# Tensor of finite-dimensional algebra over perfect field is semisimple

Let $$K$$ be a field and let $$\Lambda_{1}$$ and $$\Lambda_{2}$$ be two finite-dimensional $$K$$-algebras with Jacobson radicals $$J_{1}$$ and $$J_{2}$$ respectively. How to show or where can I find the proof of the following statement?

$$\Lambda_{1} / J_{1} \otimes_{K} \Lambda_{2} / J_{2}$$ is always semisimple if $$K$$ is perfect or if $$\Lambda_{1}$$ and $$\Lambda_{2}$$ are path algebras of quivers factored by admissible ideals.

Thank you.

We have $$gldim A \otimes_K B= gldim A + gldim B$$ if A and B are seperable algebras over the field $$K$$, see https://www.cambridge.org/core/journals/nagoya-mathematical-journal/article/on-the-dimension-of-modules-and-algebras-viii-dimension-of-tensor-products/58116B52E52F0F6165E84AE11284CCF6 corollary 18.

Now being semisimple for finite dimensional algebras is equivalent to global dimension zero.

Here is an alternate version of @Mare's answer. First recall that a $$K$$-algebra $$A$$ is separable if it is semisimple under all base extensions; its enough to check over an algebraic closure of $$K$$.

Let us write $$L\otimes_K A$$ as $$A^L$$ for a $$K$$-algebra $$A$$ and field extension $$L/K$$.

Any semisimple algebra over a perfect field is separable. By Wedderburn-Artin, it suffices to show that if $$D$$ is a finite dimensional division algebra over $$K$$, then $$D^{\overline K}=\overline{K}\otimes_K D$$ is semisimple, where $$\overline{K}$$ is an algebraic closure of $$K$$. Let $$F$$ be the center of $$D$$; then $$F/K$$ is a finite field extension and hence separable because $$K$$ is perfect. Then $$D^{\overline K}\cong (\overline K\otimes_K F)\otimes_F D$$. But since $$F/K$$ is separable, basic field theory says $$\overline K\otimes_K F\cong \overline K^{[F:K]}$$. Therefore, $$D^{\overline K}\cong (\overline K\otimes_F D)^{[F:K]}$$. But $$D$$ is central simple over $$F$$ and so by a basic result in the theory of central simple algebras, $$\overline K\otimes_F D\cong M_n(\overline K)$$ where $$n^2=[D:F]$$. Thus $$D^{\overline K}$$ is semisimple.

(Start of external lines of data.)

/-- R107 to R109: the pacer pulls and ships every item in order, none dropped; it stops when the source is exhausted;
no frame ships before its accumulated deadline, the start plus the delays before it; with no waits, no cost and exact
sleeps each ships exactly then; and after an overrun the next frame is asked for at once. Times and draws are log 12's. -/
def Obligations.PacerDeadlines : Prop :=
  (∀ (source : ContentSource) (passes start : Nat) (s : State),
    (pacerRun source passes start s).ended = .running → (pacerRun source passes start s).starts.length = passes) ∧
  (∀ (source : ContentSource) (passes start : Nat) (s : State),
    (pacerRun source passes start s).ended = .exhausted →
    source (pacerRun source passes start s).starts.length = none ∧
    ∀ k : Nat, k < (pacerRun source passes start s).starts.length → source k ≠ none) ∧
  (∀ (source : ContentSource) (passes start : Nat) (s : State) (k t : Nat),
    (pacerRun source passes start s).starts[k]? = some t → start + delaysBefore source k ≤ t) ∧
  (∀ (source : ContentSource) (passes start : Nat) (s : State),
    (∀ (k : Nat) (item : PacedFrame), source k = some item → item.wait = 0 ∧ item.cost = 0 ∧ item.overSleep = 0) →
    ∀ k t : Nat, (pacerRun source passes start s).starts[k]? = some t → t = start + delaysBefore source k) ∧
  (∀ (p : Pacer) (item : PacedFrame), item.overSleep = 0 → p.nextDeadline + item.delay ≤ frameStart item p + item.cost →
    (pacerNext item p).now = frameStart item p + item.cost)

/-- R62, R63: the assembler refuses a value that does not fit and never truncates: each command it emits carries the
numbers as written; and each pseudo-command expands to the commands R63 gives, N of them PIXELs. -/
def Obligations.AssemblerExpandsExactly : Prop :=
  (∀ (n : Option Nat) (w h : Nat) (rest : List Source) (acts : List Action),
    assembleFrom n (.config w h :: rest) = some acts →
    ∃ (w' h' : BitVec 12) (more : List Action), w'.toNat = w ∧ h'.toNat = h ∧
      acts = .command (.config w' h') :: more ∧ assembleFrom (some (w * h)) rest = some more) ∧
  (∀ (n : Option Nat) (w h : Nat) (rest : List Source), (4096 ≤ w ∨ 4096 ≤ h) →
    assembleFrom n (.config w h :: rest) = none) ∧
  (∀ (n : Option Nat) (r g b : Nat) (rest : List Source) (acts : List Action),
    assembleFrom n (.pixel r g b :: rest) = some acts →
    ∃ (r' g' b' : Byte) (more : List Action), r'.toNat = r ∧ g'.toNat = g ∧ b'.toNat = b ∧
      acts = .command (.pixel r' g' b') :: more ∧ assembleFrom n rest = some more) ∧
  (∀ (n : Option Nat) (ch val slot : Nat) (rest : List Source) (acts : List Action),
    assembleFrom n (.cbLookup ch val slot :: rest) = some acts →
    ∃ (ch' : BitVec 2) (val' : Byte) (slot' : Slot) (more : List Action), ch'.toNat = ch ∧ val'.toNat = val ∧
      slot'.toNat = slot ∧ acts = .command (.cbLookup ch' val' slot') :: more ∧ assembleFrom n rest = some more) ∧
  (∀ (n : Option Nat) (p : Nat) (rest : List Source) (acts : List Action),
    assembleFrom n (.mapLookup p :: rest) = some acts →
    ∃ (p' : BitVec 24) (more : List Action), p'.toNat = p ∧
      acts = .command (.mapLookup p') :: more ∧ assembleFrom n rest = some more) ∧
  (∀ (r g b : Nat) (rest : List Source), assembleFrom none (.fill r g b :: rest) = none ∧
    assembleFrom none (.showFrame r g b :: rest) = none) ∧
  (∀ (n r g b : Nat) (rest : List Source), r < 256 → g < 256 → b < 256 →
    assembleFrom (some n) (.fill r g b :: rest) =
      assembleFrom (some n) (List.replicate n (.pixel r g b) ++ rest) ∧
    assembleFrom (some n) (.showFrame r g b :: rest) =
      assembleFrom (some n) (.fill r g b :: .encode :: rest)) ∧
  (∀ (n : Option Nat) (pixels : List (Nat × Nat × Nat)) (rest : List Source), n = some pixels.length →
    assembleFrom n (.frame pixels :: rest) =
      assembleFrom n (pixels.map (fun px => .pixel px.1 px.2.1 px.2.2) ++ .encode :: rest)) ∧
  (∀ (n : Option Nat) (pixels : List (Nat × Nat × Nat)) (rest : List Source), n ≠ some pixels.length →
    assembleFrom n (.frame pixels :: rest) = none)

/-- R107, R104, I1: what the pacer's PIXELs, ENCODE and wait for `busy = 0` do with an IDLE block that meets `Inv`, when
the host and the sink take just the turns needed: a frame of N pixels is loaded in order and all its 8N bytes leave; a
frame with too few or too many pixels ends the loop in FAULT, before any byte of it. -/
def Obligations.PacedFrameTransmitted : Prop :=
  (∀ (s : State) (pixels : List Pixel), Inv s → s.phase = .idle → s.rspValid = false → s.wrPtr = 0#24 →
    s.offered = [] → pixels.length = s.width.toNat * s.height.toNat →
    ∃ (t : State) (bytes : List Byte),
      transmit (List.replicate (pixels.length + 1) (Turn.move .command) ++
        List.replicate (8 * pixels.length) (Turn.move .emit)) (offerFrame pixels s) = .done t ∧
      (∀ i : Nat, i < pixels.length → FrameMem.read t.fm i = pixels[i]?) ∧
      frameBytes s.width.toNat t.fm pixels.length = some bytes ∧
      t.out = s.out ++ bytes ∧ bytes.length = 8 * pixels.length ∧
      t.phase = .idle ∧ t.wrPtr = 0#24 ∧ t.frameCount = s.frameCount + 1#32 ∧ t.offered = []) ∧
  (∀ (s : State) (pixels : List Pixel), Inv s → s.phase = .idle → s.rspValid = false → s.wrPtr = 0#24 →
    s.offered = [] → pixels.length < s.width.toNat * s.height.toNat →
    ∃ t : State, transmit (List.replicate (pixels.length + 1) (Turn.move .command)) (offerFrame pixels s) = .fatal t ∧
      t.err = .frameUnderflow ∧ t.out = s.out) ∧
  (∀ (s : State) (pixels : List Pixel), Inv s → s.phase = .idle → s.rspValid = false → s.wrPtr = 0#24 →
    s.offered = [] → s.width.toNat * s.height.toNat < pixels.length →
    ∃ t : State, transmit (List.replicate (pixels.length + 1) (Turn.move .command)) (offerFrame pixels s) = .fatal t ∧
      t.err = .frameOverflow ∧ t.out = s.out)
end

Also, if $$A$$ is a split semisimple $$K$$-algebra (so isomorphic to a direct product of matrix algebras over a field), then $$A$$ is separable. In particular, if $$\Lambda = KQ/I$$ where $$Q$$ is a quiver and $$I$$ is an admissible ideal, then $$\Lambda/J(\Lambda)\cong K^{|Q_0|}$$ and hence is a separable $$K$$-algebra.

Thus your question really boils down to proving that if $$A$$ and $$B$$ are separable $$K$$-algebras, then so is $$A\otimes_K B$$. It is enough to show that $$(A\otimes_K B)^{\overline K}$$ is semisimple where $$\overline K$$ is an algebraic closure. But $$(A\otimes_K B)^{\overline K}\cong A^{\overline K}\otimes_{\overline K}B^{\overline K}$$ as they both have the same universal property. The right hand side is a tensor product of direct sums of matrix algebras over $$\overline{K}$$ and hence is a direct sum of matrix algebras over $$\overline{K}$$ (as $$M_n(\overline K)\otimes_{\overline K} M_m(\overline {K})\cong M_{mn}(\overline K)$$) and thus semisimple. Therefore, $$A\otimes_K B$$ is separable and hence semisimple.